[Stored data entries]
-- ==== Sys2Proof/Laws/Encoder.lean ====
section
/-! SUPPORT. The encoder's functions, each said once: chunking, the two passes at a literal or a separator, the literal prefix, and the
walk without its fuel (40_delta_and_collapse.md, 41_opcode_encoder.md). -/

namespace Sys2Proof.Machine

/-! ### Chunks -/

theorem chunks_sum {k : Nat} (m : Nat) : (chunks k m).sum = m := by
  have h := Nat.div_add_mod m k
  rw [Nat.mul_comm] at h
  by_cases hm : m % k = 0
  · simpa [chunks, hm] using h
  · simpa [chunks, hm] using h

theorem mem_chunks {k m c : Nat} (hk : 0 < k) (h : c ∈ chunks k m) : 1 ≤ c ∧ c ≤ k := by
  unfold chunks at h
  rcases List.mem_append.mp h with h | h
  · obtain ⟨-, rfl⟩ := List.mem_replicate.mp h; omega
  · have := Nat.mod_lt m hk
    split at h
    · simp at h
    · obtain rfl := List.mem_singleton.mp h; omega

theorem chunks_zero (k : Nat) : chunks k 0 = [] := by simp [chunks]

theorem chunked_eq (mk : Nat → Run) (k m : Nat) : chunked mk k m = (chunks k m).map mk := by
  unfold chunked chunks
  split <;> simp

/-! ### Pass A -/

theorem mergedSkip_zero (b : Byte) : mergedSkip 0 b = [] := by simp [mergedSkip, chunks_zero]

/-- A literal separates: what is before it is scanned on its own (40_delta_and_collapse.md R103). -/
theorem passAScan_lit (m : Nat) (b : Byte) (l₁ l₂ : List (Elem × Byte)) (v x : Byte) :
    passAScan m b (l₁ ++ (.lit v, x) :: l₂) = passAScan m b l₁ ++ .lit v :: passAScan 0 0 l₂ := by
  induction l₁ generalizing m b with
  | nil => simp [passAScan]
  | cons p l₁ ih =>
    obtain ⟨e, y⟩ := p
    cases e with
    | skip => simp [passAScan, ih]
    | lit w => simp [passAScan, ih]

/-- A scan of Skips only: the merged run of all of them. -/
theorem passAScan_skips (m : Nat) (b : Byte) (cs : List Byte) :
    passAScan m b (cs.map fun c => (.skip, c)) = mergedSkip (m + cs.length) (cs.getLastD b) := by
  induction cs generalizing m b with
  | nil => simp [passAScan]
  | cons c cs ih => simp only [List.map_cons, passAScan, ih, List.length_cons, List.getLastD_cons]; congr 1; omega

/-! ### Pass B -/

theorem mergedLit_zero (v : Byte) : mergedLit 0 v = [] := by simp [mergedLit]

/-- With nothing pending the pending byte does not matter. -/
theorem passBScan_zero (v w : Byte) (rs : List Run) : passBScan 0 v rs = passBScan 0 w rs := by
  have key : ∀ u, passBScan 0 u rs =
      match rs with
      | [] => []
      | .lit b :: rs' => passBScan 1 b rs'
      | .skip c :: rs' => .skip c :: passBScan 0 0 rs'
      | .rep x c :: rs' => .rep x c :: passBScan 0 0 rs' := by
    intro u
    induction rs generalizing u with
    | nil => simp [passBScan, mergedLit_zero]
    | cons r rs ih =>
      cases r with
      | lit b =>
        by_cases hb : b = u
        · subst hb; simp [passBScan]
        · simp [passBScan, hb, mergedLit_zero]
      | skip c => simp only [passBScan, mergedLit_zero, List.nil_append]; rw [ih u, ih 0]
      | rep x c => simp only [passBScan, mergedLit_zero, List.nil_append]; rw [ih u, ih 0]
  rw [key v, key w]

/-- A Skip run separates and passes through (40_delta_and_collapse.md R109). -/
theorem passBScan_skip (m : Nat) (v : Byte) (a₁ a₂ : List Run) (c : Nat) :
    passBScan m v (a₁ ++ .skip c :: a₂) = passBScan m v a₁ ++ .skip c :: passB a₂ := by
  induction a₁ generalizing m v with
  | nil => simp only [List.nil_append, passBScan, passB]; rw [passBScan_zero v 0]
  | cons r a₁ ih =>
    cases r with
    | lit b => by_cases hb : b = v <;> simp [passBScan, hb, ih]
    | skip e => simp [passBScan, ih]
    | rep x e => simp [passBScan, ih]

/-- Literals of different bytes are in different groups (40_delta_and_collapse.md R107). -/
theorem passBScan_change (m : Nat) (w u v : Byte) (a₁ a₂ : List Run) (h : u ≠ v) :
    passBScan m w (a₁ ++ .lit u :: .lit v :: a₂) = passBScan m w (a₁ ++ [.lit u]) ++ passB (.lit v :: a₂) := by
  induction a₁ generalizing m w with
  | nil =>
    have hv : passB (.lit v :: a₂) = passBScan 1 v a₂ := by
      rw [passB, passBScan_zero 0 v]; simp [passBScan]
    by_cases hu : u = w
    · subst hu; simp [passBScan, hv, h.symm]
    · simp [passBScan, hv, hu, h.symm]
  | cons r a₁ ih =>
    cases r with
    | lit b => by_cases hb : b = w <;> simp [passBScan, hb, ih]
    | skip e => simp [passBScan, ih]
    | rep x e => simp [passBScan, ih]

/-- A scan of literals of the pending byte only: the merged group of all of them. -/
theorem passBScan_replicate (m n : Nat) (v : Byte) : passBScan m v (List.replicate n (.lit v)) = mergedLit (m + n) v := by
  induction n generalizing m with
  | zero => simp [passBScan]
  | succ n ih => simp only [List.replicate_succ, passBScan, if_pos, ih]; congr 1; omega

/-! ### The walk -/

theorem litPrefix_length (rs : List Run) : (litPrefix rs).length ≤ rs.length := by
  induction rs with
  | nil => simp [litPrefix]
  | cons r rs ih => cases r <;> simp [litPrefix, ih]

theorem litPrefix_map (d : List Byte) (rs : List Run) : litPrefix (d.map .lit ++ rs) = d ++ litPrefix rs := by
  induction d with
  | nil => rfl
  | cons b d ih => simp [litPrefix, ih]

theorem litPrefix_none {rs : List Run} (h : startsWithLit rs = false) : litPrefix rs = [] := by
  cases rs with
  | nil => rfl
  | cons r rs => cases r <;> simp_all [litPrefix, startsWithLit]

/-- A sequence is its literal prefix and a rest that does not start with a literal. -/
theorem litPrefix_spec (rs : List Run) : ∃ after, rs = (litPrefix rs).map .lit ++ after ∧ startsWithLit after = false := by
  induction rs with
  | nil => exact ⟨[], rfl, rfl⟩
  | cons r rs ih =>
    cases r with
    | lit b => obtain ⟨after, h₁, h₂⟩ := ih; exact ⟨after, by simp [litPrefix, ← h₁], h₂⟩
    | skip c => exact ⟨.skip c :: rs, rfl, rfl⟩
    | rep v c => exact ⟨.rep v c :: rs, rfl, rfl⟩

theorem literalRun_short (d : List Byte) {rs : List Run} (h : d.length ≤ 256) (hs : startsWithLit rs = false) :
    literalRun (d.map .lit ++ rs) = d := by
  simp [literalRun, litPrefix_map, litPrefix_none hs, List.take_of_length_le h]

theorem literalRun_full (d : List Byte) (rs : List Run) (h : d.length = 256) : literalRun (d.map .lit ++ rs) = d := by
  simp [literalRun, litPrefix_map, ← h]

theorem literalRun_length_le (rs : List Run) : (literalRun rs).length ≤ 256 := by
  simp only [literalRun, List.length_take, Config.longMax]; omega

theorem shortSkip_none {rs : List Run} (h : startsWithShortSkip rs = false) : shortSkip rs = none := by
  cases rs with
  | nil => rfl
  | cons r rs => cases r <;> simp_all [shortSkip, startsWithShortSkip]

theorem shortSkip_some {rs after : List Run} {s : Nat} (h : shortSkip rs = some (s, after)) : s ≤ 7 ∧ rs = .skip s :: after := by
  cases rs with
  | nil => simp [shortSkip] at h
  | cons r rs =>
    cases r with
    | skip c =>
      simp only [shortSkip] at h
      split at h
      · simp only [Option.some.injEq, Prod.mk.injEq] at h; obtain ⟨rfl, rfl⟩ := h; exact ⟨by assumption, rfl⟩
      · simp at h
    | rep v c => simp [shortSkip] at h
    | lit b => simp [shortSkip] at h

/-- Each position of the walk consumes its run, and the runs left are a suffix of the rest. -/
theorem selectOne_length (r : Run) (rest : List Run) : (selectOne r rest).2.length ≤ rest.length := by
  cases r with
  | rep v n =>
    simp only [selectOne, selectRep]
    split
    · split
      · rename_i s after h; obtain ⟨-, rfl⟩ := shortSkip_some h; simp
      · simp
    · simp
  | skip s =>
    simp only [selectOne, selectSkip]
    split
    · split <;> simp
    · simp
  | lit b =>
    have hpos : 1 ≤ (literalRun (.lit b :: rest)).length := by simp [literalRun, litPrefix]
    simp only [selectOne, selectLit]
    split
    · split
      · rename_i s after h
        obtain ⟨-, h⟩ := shortSkip_some h
        have := congrArg List.length h
        simp at this ⊢; omega
      · simp; omega
    · simp; omega

theorem selectWalk_fuel (k : Nat) (rs : List Run) (h : rs.length ≤ k) : selectWalk k rs = selectWalk rs.length rs := by
  induction k using Nat.strong_induction_on generalizing rs with
  | _ k ih =>
    cases rs with
    | nil => cases k <;> simp [selectWalk]
    | cons r rest =>
      cases k with
      | zero => simp at h
      | succ k =>
        have hl := selectOne_length r rest
        simp only [List.length_cons] at h
        simp only [selectWalk, List.length_cons]
        rw [ih k (by omega) _ (by omega), ih rest.length (by omega) _ hl]

/-- The walk, one position at a time (41_opcode_encoder.md R130). -/
theorem select_cons (r : Run) (rest : List Run) :
    select (r :: rest) = (selectOne r rest).1 :: select (selectOne r rest).2 := by
  simp only [select, selectWalk, List.length_cons]
  rw [selectWalk_fuel _ _ (selectOne_length r rest)]

theorem select_nil : select [] = [] := rfl

/-! ### Block sums -/

theorem advSum_nil : advSum [] = 0 := rfl

theorem advSum_cons (i : Instr) (is : List Instr) : advSum (i :: is) = i.adv + advSum is := by simp [advSum]

theorem advSum_append (is js : List Instr) : advSum (is ++ js) = advSum is + advSum js := by simp [advSum]

theorem advSum_longSkips (ns : List Nat) : advSum (ns.map .longSkip) = ns.sum := by
  induction ns with
  | nil => rfl
  | cons n ns ih => simp [advSum_cons, ih, Instr.adv, Instr.put, Instr.skip, Instr.skipBefore, Instr.skipAfter]

end Sys2Proof.Machine
end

## WHAT YOU SHOULD DO
Look above for the line that contains "obtain ⟨-, h⟩ := shortSkip_some h". Starting there, transcribe every line exactly until you have copied the line that contains "theorem selectWalk_fuel (k".

## ANSWER TO THIS TASK
        obtain ⟨-, h⟩ := shortSkip_some h
        have := congrArg List.length h
        simp at this ⊢; omega
      · simp; omega
    · simp; omega

theorem selectWalk_fuel (k : Nat) (rs : List Run) (h : rs.length ≤ k) : selectWalk k rs = selectWalk rs.length rs := by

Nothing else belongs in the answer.